[Opening RECORDS SUPPLIED section]

-- ==== Sys2Proof/Laws/State.lean ====
section
/-! SUPPORT. One lemma per field per update of State, each true by unfolding the update, so that no later proof unfolds
a record update. -/

namespace Sys2Proof.Machine

@[simp] theorem finish_cfg (code : ResultCode) (s : State) : (finish code s).cfg = s.cfg := rfl
@[simp] theorem finish_phase (code : ResultCode) (s : State) : (finish code s).phase = .done := rfl
@[simp] theorem finish_result (code : ResultCode) (s : State) : (finish code s).result = code := rfl
@[simp] theorem finish_ie (code : ResultCode) (s : State) : (finish code s).ie = s.ie := rfl
@[simp] theorem finish_inBase (code : ResultCode) (s : State) : (finish code s).inBase = s.inBase := rfl
@[simp] theorem finish_inLen (code : ResultCode) (s : State) : (finish code s).inLen = s.inLen := rfl
@[simp] theorem finish_outBase (code : ResultCode) (s : State) : (finish code s).outBase = s.outBase := rfl
@[simp] theorem finish_outCap (code : ResultCode) (s : State) : (finish code s).outCap = s.outCap := rfl
@[simp] theorem finish_offset (code : ResultCode) (s : State) : (finish code s).offset = s.offset := rfl
@[simp] theorem finish_count (code : ResultCode) (s : State) : (finish code s).count = s.count := rfl
@[simp] theorem finish_pos (code : ResultCode) (s : State) : (finish code s).pos = s.pos := rfl
@[simp] theorem finish_extValue (code : ResultCode) (s : State) : (finish code s).extValue = s.extValue := rfl
@[simp] theorem finish_extLen (code : ResultCode) (s : State) : (finish code s).extLen = s.extLen := rfl
@[simp] theorem finish_request (code : ResultCode) (s : State) : (finish code s).request = none := rfl
@[simp] theorem finish_op (code : ResultCode) (s : State) : (finish code s).op = s.op := rfl
@[simp] theorem finish_bmem (code : ResultCode) (s : State) : (finish code s).bmem = s.bmem := rfl
@[simp] theorem finish_umem (code : ResultCode) (s : State) : (finish code s).umem = s.umem := rfl
@[simp] theorem finish_schedule (code : ResultCode) (s : State) : (finish code s).schedule = s.schedule := rfl
@[simp] theorem finish_hostProg (code : ResultCode) (s : State) : (finish code s).hostProg = s.hostProg := rfl
@[simp] theorem finish_hostPc (code : ResultCode) (s : State) : (finish code s).hostPc = s.hostPc := rfl
@[simp] theorem finish_hostVars (code : ResultCode) (s : State) : (finish code s).hostVars = s.hostVars := rfl
@[simp] theorem finish_hostHalted (code : ResultCode) (s : State) : (finish code s).hostHalted = s.hostHalted := rfl
@[simp] theorem finish_freeUsed (code : ResultCode) (s : State) : (finish code s).freeUsed = s.freeUsed := rfl
@[simp] theorem finish_memCells (code : ResultCode) (s : State) : memCells (finish code s) = memCells s := rfl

[Closing RECORDS SUPPLIED section]

DIRECTIONS FOR THIS TASK: Write down only the number of lines above where the word "update" occurs.

RESPONSE: 2